The VC-dimension is a fundamental and well-studied measure of the complexity of a set system (or hypergraph) that is central to many areas of machine learning. We establish several new results on the complexity of computing the VC-dimension. In particular, given a hypergraph $\mathcal{H}=(\mathcal{V},\mathcal{E})$, we prove that the naive $2^{\mathcal{O}(|\mathcal{V}|)}$-time algorithm is asymptotically tight under the Exponential Time Hypothesis (ETH). We then prove that the problem admits a 1-additive fixed-parameter approximation algorithm when parameterized by the maximum degree of $\mathcal{H}$ and a fixed-parameter algorithm when parameterized by its dimension, and that these are essentially the only such exploitable structural parameters. Lastly, we consider a generalization of the problem, formulated using graphs, which captures the VC-dimension of both set systems and graphs. We show that it is fixed-parameter tractable parameterized by the treewidth of the graph (which, in the case of set systems, applies to the treewidth of its incidence graph). In contrast with closely related problems whose dependency on the treewidth is necessarily double-exponential (assuming the ETH), our algorithm has a relatively low dependency on the treewidth.
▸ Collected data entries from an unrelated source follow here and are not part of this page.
/-- The decoder's three answers: a reserved opcode, a must-be-zero bit, or the command of a legal word. -/
theorem decode_cases (w : Word) :
    (10 ≤ w.toNat % 16 ∧ legal w = false ∧ decode w = .error .reservedOpcode) ∨
    (w.toNat % 16 < 10 ∧ legal w = false ∧ decode w = .error .mustBeZero) ∨
    (w.toNat % 16 < 10 ∧ legal w = true ∧ ∃ i : Instr, fieldOp w = i.opcode ∧ decode w = .ok (i.readFrom w)) := by
  rw [← toNat_fieldOp]
  by_cases h : (fieldOp w).toNat < 10
  · obtain ⟨i, hi⟩ := exists_opcode_eq h
    have hd := decode_of_opcode hi
    cases hl : legal w <;> rw [hl] at hd
    · exact .inr (.inl ⟨h, rfl, hd⟩)
    · exact .inr (.inr ⟨h, rfl, i, hi, hd⟩)
  · obtain ⟨hd, hl⟩ := decode_of_reserved (not_lt.1 h)
    exact .inl ⟨not_lt.1 h, hl, hd⟩

/-- Settles O4, by `decode_cases`. -/
theorem decoderRefusesByName : Obligations.DecoderRefusesByName := by
  intro w
  rcases decode_cases w with ⟨hop, hl, hd⟩ | ⟨hop, hl, hd⟩ | ⟨hop, hl, i, -, hd⟩ <;> rw [hd, hl]
  · exact ⟨iff_of_false nofun nofun, iff_of_true rfl hop, iff_of_false nofun fun ⟨h, _⟩ => by omega⟩
  · exact ⟨iff_of_false nofun nofun, iff_of_false nofun (by omega), iff_of_true rfl ⟨hop, rfl⟩⟩
  · exact ⟨iff_of_true ⟨_, rfl⟩ rfl, iff_of_false nofun (by omega), iff_of_false nofun nofun⟩

/-- Settles O6, word by word. -/
theorem specWordsDecode : Obligations.SpecWordsDecode := by
  refine ⟨?_, ?_, ?_, ?_, ?_, ?_, ?_, ?_, ?_, ?_, ?_, ?_⟩ <;> decide

/-! ## The encoder in numbers -/

theorem toNat_append_eq_add {m n : Nat} (x : BitVec m) (y : BitVec n) :
    (x ++ y).toNat = x.toNat * 2 ^ n + y.toNat := by
  rw [BitVec.toNat_append, ← Nat.shiftLeft_add_eq_or_of_lt y.isLt, Nat.shiftLeft_eq]

/-- The operands of a command's word, as the number that stands above its opcode. -/
def Instr.payload : Instr → Nat
  | .clmul a b => 16 * a.toNat + 4096 * b.toNat
  | .pmod p => 16 * p.toNat
  | .gfmul a b => 16 * a.toNat + 4096 * b.toNat
  | .affine x => 16 * x.toNat
  | .afftab raw => raw.toNat
  | .nop => 0
  | .invgen => 0
  | .irrscan => 0
  | .linan => 0
  | .sort => 0

/-- The word of a command: its operands over its opcode. -/
theorem toNat_encode (i : Instr) : (encode i).toNat = 16 * i.payload + i.opcode.toNat := by
  cases i <;> simp only [encode, wordAB, Instr.payload, Instr.opcode, toNat_append_eq_add, BitVec.toNat_ofNat,
    BitVec.toNat_ofBool] <;> omega

/-- The fields of a command's word are its operands. -/
theorem readFrom_encode (i : Instr) : i.readFrom (encode i) = i := by
  cases i with
  | nop | invgen | irrscan | linan | sort => rfl
  | clmul | gfmul | pmod | affine =>
    rw [Instr.readFrom]
    congr 1 <;> apply BitVec.eq_of_toNat_eq <;>
      simp only [toNat_fieldA, toNat_fieldB, toNat_fieldP, toNat_encode, Instr.payload, Instr.opcode,
        BitVec.toNat_ofNat] <;> omega
  | afftab raw => cases raw <;> rfl

/-- A legal word has no bit that its opcode and operands do not give. -/
theorem encode_readFrom (h : fieldOp w = i.opcode) (hl : legal w = true) : encode (i.readFrom w) = w := by
  have hw := (legalWordsInNumbers w).1 hl
  rw [fieldOp_eq_iff] at h
  apply BitVec.eq_of_toNat_eq
  rw [toNat_encode, Instr.opcode_readFrom]
  cases i <;> simp only [Instr.opcode, Instr.readFrom, Instr.payload, toNat_fieldA, toNat_fieldB, toNat_fieldP,
    toNat_fieldRaw, BitVec.toNat_ofNat] at h ⊢ <;> omega

/-- The family's lemmas of the commands in one: operands that fit, the opcode, a legal word. -/
theorem encodingLegal (i : Instr) : Laws.EncodingLegal.Statement i := by
  cases i with
  | nop => exact Laws.EncodingLegal.nop
  | clmul a b => exact Laws.EncodingLegal.clmul a b
  | pmod p => exact Laws.EncodingLegal.pmod p
  | gfmul a b => exact Laws.EncodingLegal.gfmul a b
  | invgen => exact Laws.EncodingLegal.invgen
  | irrscan => exact Laws.EncodingLegal.irrscan
  | affine x => exact Laws.EncodingLegal.affine x
  | afftab raw => exact Laws.EncodingLegal.afftab raw
  | linan => exact Laws.EncodingLegal.linan
  | sort => exact Laws.EncodingLegal.sort

/-- Settles O1: the word of `i` is legal, carries `i`'s opcode, and its fields are `i`'s operands. -/
theorem decodeOfEncode : Obligations.DecodeOfEncode := by
  intro i _
  obtain ⟨-, hop, hleg⟩ := encodingLegal i
  rw [decode_of_opcode hop, hleg, readFrom_encode]
  rfl

/-- Settles O2: the one answer of `decode_cases` that is a command encodes to the word. -/
theorem encodeOfDecode : Obligations.EncodeOfDecode := by
  intro w i h
  rcases decode_cases w with ⟨-, -, hd⟩ | ⟨-, -, hd⟩ | ⟨-, hl, j, hj, hd⟩ <;> rw [hd] at h <;> cases h
  exact encode_readFrom hj hl

/-! ## The rows of opcode_table.json -/

/-- A mask that drops the operands from a word laid out as a format says (30_encoding.md R92). -/
theorem append_and_mask {m n : Nat} (hi : BitVec m) (operands : BitVec n) (lo op : BitVec 4) :
    (hi ++ operands ++ lo ++ op) &&& (BitVec.allOnes m ++ 0#n ++ BitVec.allOnes 4 ++ BitVec.allOnes 4) =
      hi ++ 0#n ++ lo ++ op := by
  simp only [BitVec.and_append, BitVec.and_allOnes, BitVec.and_zero]

/-- A command's word has the bits its row fixes. -/
theorem encode_and_tableMask (i : Instr) : encode i &&& i.tableMask = i.tableMatch := by
  cases i with
  | nop | invgen | irrscan | linan | sort => decide
  | clmul a b | gfmul a b =>
    rw [encode, Laws.EncodingLegal.wordAB_eq]
    exact append_and_mask 0#8 (b ++ a) 0#4 _
  | pmod p => exact append_and_mask 0#8 p 0#4 _
  | affine x => exact append_and_mask 0#16 x 0#4 _
  | afftab raw => cases raw <;> decide

/-- Bits that a row fixes are those of its match. -/
theorem extractLsb'_of_and_eq {m v : Word} (h : w &&& m = v) {k n : Nat} (hm : m.extractLsb' k n = BitVec.allOnes n) :
    w.extractLsb' k n = v.extractLsb' k n := by
  rw [← h, BitVec.extractLsb'_and, hm, BitVec.and_allOnes]

/-- A word that matches a command's row has the command's opcode and the must-be-zero bits of its format. -/
theorem legal_of_row (h : w &&& i.tableMask = i.tableMatch) : fieldOp w = i.opcode ∧ legal w = true := by
  have hop : fieldOp w = i.opcode := by
    cases i <;> rw [Instr.tableMask, Instr.tableMatch] at h <;> exact extractLsb'_of_and_eq h rfl
  refine ⟨hop, ?_⟩
  rw [legal, hop]
  cases i <;> rw [Instr.tableMask, Instr.tableMatch] at h
  case nop | invgen | irrscan | linan | sort | afftab => exact beq_iff_eq.2 (extractLsb'_of_and_eq h rfl)
  case clmul | gfmul | pmod | affine =>
    exact Bool.and_eq_true_iff.2
      ⟨beq_iff_eq.2 (extractLsb'_of_and_eq h rfl), beq_iff_eq.2 (extractLsb'_of_and_eq h rfl)⟩

/-- Settles O5: a decoded word is its command's, and a word that matches a row is legal with the row's opcode. -/
theorem opcodeTableRows : Obligations.OpcodeTableRows := by
  refine ⟨fun w i h => ?_, fun w i h => ?_⟩
  · rw [← encodeOfDecode w i h]
    exact encode_and_tableMask i
  · obtain ⟨hop, hl⟩ := legal_of_row h
    refine ⟨i.readFrom w, ?_, Instr.opcode_readFrom⟩
    rw [decode_of_opcode hop, hl]
    rfl

/-! ## The assembler (30_encoding.md R105) -/

theorem exists_assemble_iff {c : Source} : (∃ i, c.assemble = some i) ↔ c.wf = true := by
  rw [Source.assemble]
  cases c.wf <;> simp

theorem toInstr_source (i : Instr) : i.source.toInstr = i := by
  cases i <;> simp only [Instr.source, Source.toInstr, BitVec.ofNat_toNat, BitVec.setWidth_eq]

/-- Settles O7: a statement assembles when its check passes, and a command's operands pass it by their width. -/
theorem assemblerTakesFittingOperands : Obligations.AssemblerTakesFittingOperands := by
  refine ⟨fun a b => ?_, fun a b => ?_, fun p => ?_, fun x => ?_, fun i => ?_⟩
  · rw [exists_assemble_iff, Source.wf, Bool.and_eq_true, decide_eq_true_iff, decide_eq_true_iff]
    omega
  · rw [exists_assemble_iff, Source.wf, Bool.and_eq_true, decide_eq_true_iff, decide_eq_true_iff]
    omega
  · rw [exists_assemble_iff, Source.wf, decide_eq_true_iff]
    omega
  · rw [exists_assemble_iff, Source.wf, decide_eq_true_iff]
    omega
  · obtain ⟨hwf, -, -⟩ := encodingLegal i
    rw [Source.assemble, if_pos hwf, toInstr_source]

end Sys2Proof

/-! PROOFS. The life of a command: its issue (O55), its completion (O8, O10), that no step of the invariant stops (O11),
and that a poll outlasts it (O42). -/

namespace Sys2Proof.Machine

variable {s : State} {w : Word} {rest : List HostEvent}

/-! ## Issue (30_encoding.md R102) -/

theorem issue_of_illegal (hidle : s.busy = false) (hl : legal w = false) : issue w s = raise .illop s := by
  rw [issue, hidle, hl]
  rfl

/-- AFFTAB needs all of INV, LINAN all of SBOX. -/
theorem issue_of_incomplete (hidle : s.busy = false) (hl : legal w = true)
    (h : (fieldOp w = 0x7#4 ∧ invFull s = false) ∨ (fieldOp w = 0x8#4 ∧ sbFull s = false)) :
    issue w s = raise .incompl s := by
  rcases h with ⟨hop, hf⟩ | ⟨hop, hf⟩ <;> rw [issue, hidle, hl, hop, hf] <;> rfl

theorem issue_of_complete (hidle : s.busy = false) (hl : legal w = true) (h7 : fieldOp w = 0x7#4 → invFull s = true)
    (h8 : fieldOp w = 0x8#4 → sbFull s = true) : issue w s = accept w s := by
  rw [issue, hidle, hl, if_neg (by decide), if_neg (by decide), if_neg (by simpa using h7), if_neg (by simpa using h8)]

/-- The step of a write to CMD is a command issue. -/
theorem step_write_cmd (ht : s.HostTurn (.write 0x00000#17 w) rest) : step s = .next (issue w (s.popped rest)) := by
  rw [step_write ht, hostWrite_of_reg (r := .cmd) rfl, writeReg]

/-- Settles O55, one law of `issue` a branch. -/
theorem commandIssue : Obligations.CommandIssue := by
  intro s w rest ht
  have hs := step_write_cmd ht
  refine ⟨fun hbusy => ?_, fun hidle hl => ?_, fun hidle hl hop hf => ?_, fun hidle hl hop hf => ?_,
    fun hidle hl h7 h8 => ?_⟩
  · exact ⟨_, busyWritesAreDropped s _ w rest hbusy ht (.inl rfl)⟩
  · rw [issue_of_illegal (s := s.popped rest) hidle hl] at hs
    exact ⟨_, hs⟩
  · rw [issue_of_incomplete (s := s.popped rest) hidle hl (.inl ⟨fieldOp_eq_iff.2 hop, beq_eq_false_iff_ne.2 hf⟩)] at hs
    exact ⟨_, hs⟩
  · rw [issue_of_incomplete (s := s.popped rest) hidle hl (.inr ⟨fieldOp_eq_iff.2 hop, beq_eq_false_iff_ne.2 hf⟩)] at hs
    exact ⟨_, hs⟩
  · rw [issue_of_complete (s := s.popped rest) hidle hl (fun hop => beq_iff_eq.2 (h7 (fieldOp_eq_iff.1 hop)))
      (fun hop => beq_iff_eq.2 (h8 (fieldOp_eq_iff.1 hop)))] at hs
    exact ⟨_, _, hs⟩

/-! ## Completion (30_encoding.md R104) -/

theorem tableWord_toNat (w : Word) : tableWord 32 w.toNat = w := by
  rw [tableWord, Nat.mod_eq_of_lt w.isLt, BitVec.ofNat_toNat, BitVec.setWidth_eq]

/-- Settles O8: a completion runs the decoded command, and a command's word decodes to it. -/
theorem stepRunsLatchedCommand : Obligations.StepRunsLatchedCommand := by
  refine ⟨fun s t i hc ht => step_of_coreTurn hc ht, fun s i hwf => ?_⟩
  rw [State.withFetchWord, tableWord_toNat]
  exact ⟨rfl, rfl, decodeOfEncode i hwf⟩

/-- Settles O10: every command has a next state, and changes nothing of the handshake itself. -/
theorem completionEndsHandshake : Obligations.CompletionEndsHandshake := by
  intro s i hc
  obtain ⟨u, hu⟩ := exec_next i s
  obtain ⟨-, -, herr, hie, hpoly, hlcmd, hhost, hrdata, -, hresets⟩ := exec_keeps hu
  exact ⟨finish u, step_of_coreTurn hc hu, rfl, rfl, herr, hie, hpoly, hlcmd, hhost, hrdata, hresets⟩

/-- The CORE's turn for a legal latched word. -/
theorem exists_coreTurn (hc : coreMoves s = true) (hl : legal s.lcmd = true) : ∃ i, s.CoreTurn i := by
  obtain ⟨i, hi⟩ := decode_of_legal hl
  exact ⟨i, hc, hi⟩

/-- Settles O11: an executing command is legal, so its completion has a next state; a turn of the host always has one. -/
theorem invariantStepNeverStops : Obligations.InvariantStepNeverStops := by
  intro s hs
  cases hc : coreMoves s with
  | false => exact ⟨hostStep s, by rw [step, hc, if_neg (by decide)]⟩
  | true =>
    obtain ⟨hbusy, -⟩ := coreMoves_eq_true_iff.1 hc
    obtain ⟨i, hi⟩ := exists_coreTurn hc (hs.busyLegal hbusy)
    obtain ⟨t, ht, -⟩ := completionEndsHandshake s i hi
    exact ⟨t, ht⟩

/-! ## Polls (30_encoding.md R106) -/

/-- The step of a poll: it reads STATUS and stays while the word says BUSY. -/
theorem step_poll (ht : s.HostTurn .poll rest) :
    step s = .next { s with
      rdata := statusWord s, host := if s.busy then .poll :: rest else rest, wait := s.wait - 1 } := by
  rw [step_of_hostTurn ht, hostEvent_poll]
  rfl

/-- A poll that meets an idle core is over after its step. -/
theorem poll_of_idle (hidle : s.busy = false) (hh : s.host = .poll :: rest) :
    ∃ t, StepsTo 1 s t ∧ t.host = rest ∧ t.busy = false ∧ t.rdata.getLsbD 0 = false := by
  refine ⟨_, ⟨_, step_poll (hostTurn_of_idle hidle hh), rfl⟩, by rw [hidle]; rfl, hidle, ?_⟩
  rw [getLsbD_statusWord]
  exact hidle

/-- A poll that goes before the completion only reads STATUS and is counted. -/
theorem step_poll_of_pending {n : Nat} (hbusy : s.busy = true) (hw : s.wait = n + 1) (hh : s.host = .poll :: rest) :
    step s = .next { s with rdata := statusWord s, wait := n } := by
  have hc : coreMoves s = false := by simp [coreMoves, hw, hh]
  rw [step_poll ⟨hh, hc⟩, hw, if_pos hbusy, ← hh]
  rfl

/-- A poll that meets a legal executing command: a turn for each event that goes before the completion, the completion,
and the turn that finds BUSY = 0. -/
theorem poll_of_busy (hbusy : s.busy = true) (hl : legal s.lcmd = true) (hh : s.host = .poll :: rest) :
    ∃ t, StepsTo (s.wait + 2) s t ∧ t.host = rest ∧ t.busy = false ∧ t.rdata.getLsbD 0 = false := by
  induction hw : s.wait generalizing s with
  | zero =>
    obtain ⟨i, hi⟩ := exists_coreTurn (coreMoves_eq_true_iff.2 ⟨hbusy, .inl hw⟩) hl
    obtain ⟨u, hu, hidle, -, -, -, -, -, hhost, -⟩ := completionEndsHandshake s i hi
    obtain ⟨t, hst, ht⟩ := poll_of_idle hidle (hhost.trans hh)
    exact ⟨t, ⟨u, hu, hst⟩, ht⟩
  | succ n ih =>
    obtain ⟨t, hst, ht⟩ := ih (s := { s with rdata := statusWord s, wait := n }) hbusy hl hh rfl
    exact ⟨t, ⟨_, step_poll_of_pending hbusy hw hh, hst⟩, ht⟩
翻译：VC维度是衡量集合系统（或超图）复杂性的一个基本且被广泛研究的度量，对机器学习诸多领域至关重要。本文针对计算VC维度的复杂度建立了若干新结果。特别地，给定超图$\mathcal{H}=(\mathcal{V},\mathcal{E})$，我们证明在指数时间假设（ETH）下，朴素的$2^{\mathcal{O}(|\mathcal{V}|)}$时间算法是渐近紧的。随后，我们证明该问题在参数化为$\mathcal{H}$的最大度时存在1-加法固定参数近似算法，在参数化为其维度时存在固定参数算法，并且这些本质上是仅有的可被利用的结构参数。最后，我们考虑该问题的图论形式推广，该形式同时捕捉了集合系统与图的VC维度。我们证明该问题在参数化为图的树宽时是固定参数可解的（对于集合系统情形，此参数对应于其关联图的树宽）。与那些对树宽的依赖必然为双指数级的密切相关问题（在ETH假设下）相比，我们的算法对树宽的依赖相对较低。